Read the records that follow and state how many lines hold "toNat", adding nothing else.

**Given data**
◆ ◆ ◆ ◆
/-! ## The end of an operation (R164, R166, R183, R367) -/

/-- The status word (R166). -/
def statusWord (err : Nat) (collide padded : Bool) (elems : Nat) : Word :=
  BitVec.ofNat 64 (err * 2 ^ 48 + (if collide then 2 ^ 47 else 0) + (if padded then 2 ^ 46 else 0) + min elems (2 ^ 40 - 1))
def errOf (c : Nat) : Nat :=
  if c = cDESC_INVALID then 1 else if c = cALIGN then 2 else if c = cRANGE then 3 else if c = cPAGE then 4
  else if c = cGROUP_STALE then 5 else 0
/-- The checks of a counter or status reference (R164, R272, R256), in R166's order: alignment, then its range, in which a core store
has the registers of the issuing task's own frame and no other's. -/
def refMisaligned (w : Word) : Bool := w ≠ 0#64 && refOff w % 8 ≠ 0
def refOutside (o : EngOp) (w : Word) : Bool :=
  w ≠ 0#64 && (bitsOf w.toNat 62 32 ≠ 0 ||
    (if bit w 63 then bitsOf w.toNat 27 19 ≠ 0 || setBytes < refOff w + 8
     else storeSize o.core < refOff w + 8 || touchesOther o.core (frameBase o.core (frameOfHandle o.handle)) (refOff w) 8))
/-- A reference's address within its space. -/
def refAddr (w : Word) : Word := if bit w 63 then (field w 0 32).setWidth 64 else (field w 0 16).setWidth 64
/-- Where a counter or status reference of an operation stands; none where it names nothing, or fails its checks. -/
def engRef (o : EngOp) (w : Word) : Option Loc :=
  if w = 0#64 || refMisaligned w || refOutside o w then none
  else if bit w 63 then (o.sets.find? fun q => q.1 = bitsOf w.toNat 31 28).map fun q => .set (cidOf o.core) q.2 (refOff w)
  else some (.store o.core (refOff w))
/-- The counter (word 4) and status (word 5) references of the descriptor read at the start; of the head, where that read fails (R280). -/
def engWord (r : EngRun) (i : Nat) : Word := dWord (if r.desc.isEmpty then r.op.head else r.desc) i
/-- A record that an engine raises (R93, R160). -/
def engFault (s : State) (o : EngOp) (e : Nat) (i : TrapInfo) : State :=
  let r := asyncRecord s o.id o.handle (1 + e) i
  if o.slot = noSlotNo then toFaultRing s (mgmtPart s) (cidOf o.core) r else sendFault s o.slot o.id o.core r
def engOther (o : EngOp) : Word := BitVec.ofNat 64 (o.no % 2 ^ 32 * 2 ^ 32 + o.handle.toNat)
/-- The end of an operation: status, counter, records, its digest, and the sets that waited for it (R164, R166, R183, R280, R409). -/
def engDone (r : EngRun) (e : Nat) (status : Word) (fail : Option (Nat × Nat × Word)) : State :=
  let o := r.op
  let s := match engRef o (engWord r 5) with
    | some l => locWrite r.s none l (bytesOf 8 status)
    | none => r.s
  let s := match engRef o (engWord r 4) with
    | some l => bumpCounter s l 1 (engParty r) 1
    | none => s
  let s := match fail with
    | some (c, cause, a) => engFault s o e { code := c, cause := cause, addr := a, aux0 := status, aux1 := o.ref, other := engOther o }
    | none => s
  let s := r.races.foldl (fun s x => engFault s o e x.2) s
  settle (drainSets (digestJoin s o.slot r.dig) (cidOf o.core)) o.slot
/-- An operation joins the window of a line it is to read, unless it waits for one already (R122). -/
def engJoin (s : State) (r : EngRun) (q : Nat × Nat) : State :=
  let h := homeOf s (engPart r) q.1
  let me : Nat × Party := (2 * engCid r + r.eng, engParty r)
  if (getSl s h).windows.any fun w => w.line = q.1 && w.engs.contains me then s
  else
    match translate s (engPart r) h q.2 .read with
    | (s, .ok x) => joinAs s h q.1 x fun w => { w with engs := w.engs ++ [me], who := w.who ++ opConsumer r.op r.eng q.2 }
    | (s, .error _) => s
/-- The machine after an operation; or, where it is to write a line of an open window or to read one that a window has still to deliver, the
machine before it, in which it waits (R122; entry 27). -/
def putOff (r : EngRun) (s : State) : State :=
  match r.start with
  | some s0 => if r.met || !r.needs.isEmpty then r.needs.foldl (fun s q => engJoin s r q) s0 else s
  | none => s
/-- An operation ends, unless it is put off. -/
def engEnd (r : EngRun) (e : Nat) (status : Word) (fail : Option (Nat × Nat × Word)) : State := putOff r (engDone r e status fail)
/-- An engine without its first operation. -/
def popEng (s : State) (cid e : Nat) : State :=
  modCl s cid fun k => if e = 0 then { k with eng0 := k.eng0.drop 1 } else { k with eng1 := k.eng1.drop 1 }
/-- The whole descriptor as the engine reads it at the start (R280). -/
def engDesc (r : EngRun) (n : Nat) : Except EngErr (EngRun × List Word) × State :=
  let ref := r.op.ref
  if bit ref 63 then
    match engPlace { r.op with head := [ref] } 0 1 ((field ref 0 32).setWidth 64) 0 n with
    | .error e => (.error e, r.s)
    | .ok pl =>
      let (r, b) := engGet r pl n
      (.ok (r, bytesWords (n / 8) b), r.s)
  else
    match engPage r.s (engPart r) (.dev ref.toNat) n .read with
    | (.error e, s) => (.error e, s)
    | (.ok s, _) =>
      let (r, b) := engGet { r with s := s } (.dev ref.toNat) n
      (.ok (r, bytesWords (n / 8) b), r.s)
/-- The whole descriptor read, and kept as what the operation goes by (R280). -/
def engOpen (r : EngRun) (n : Nat) : Except EngErr (EngRun × List Word) × State :=
  match engDesc r n with
  | (.ok (r, w), s) => (.ok ({ r with desc := w }, w), s)
  | (.error x, s) => (.error x, s)
/-- The checks of R166 in their order, with those of the counter and status references (R164, R272): reserved values, alignment,
then the references' range. -/
def engVerdict (o : EngOp) (w : List Word) (bad align : Bool) : Except EngErr Unit :=
  if bad then .error (.code cDESC_INVALID 0 o.ref)
  else if align || refMisaligned (dWord w 4) || refMisaligned (dWord w 5) then .error (.code cALIGN 0 o.ref)
  else if refOutside o (dWord w 4) then .error (.code cRANGE 0 (refAddr (dWord w 4)))
  else if refOutside o (dWord w 5) then .error (.code cRANGE 0 (refAddr (dWord w 5)))
  else .ok ()
/-- Whether the counter and status references still name the handles they named at issue. -/
def sameRefs (o : EngOp) (w : List Word) : Bool :=
  let same (i : Nat) : Bool := bit (dWord w i) 63 = bit (dWord o.head i) 63
    && (!(bit (dWord w i) 63) || bitsOf (dWord w i).toNat 31 28 = bitsOf (dWord o.head i).toNat 31 28)
  same 4 && same 5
◆ ◆ ◆ ◆
**Answer space**
7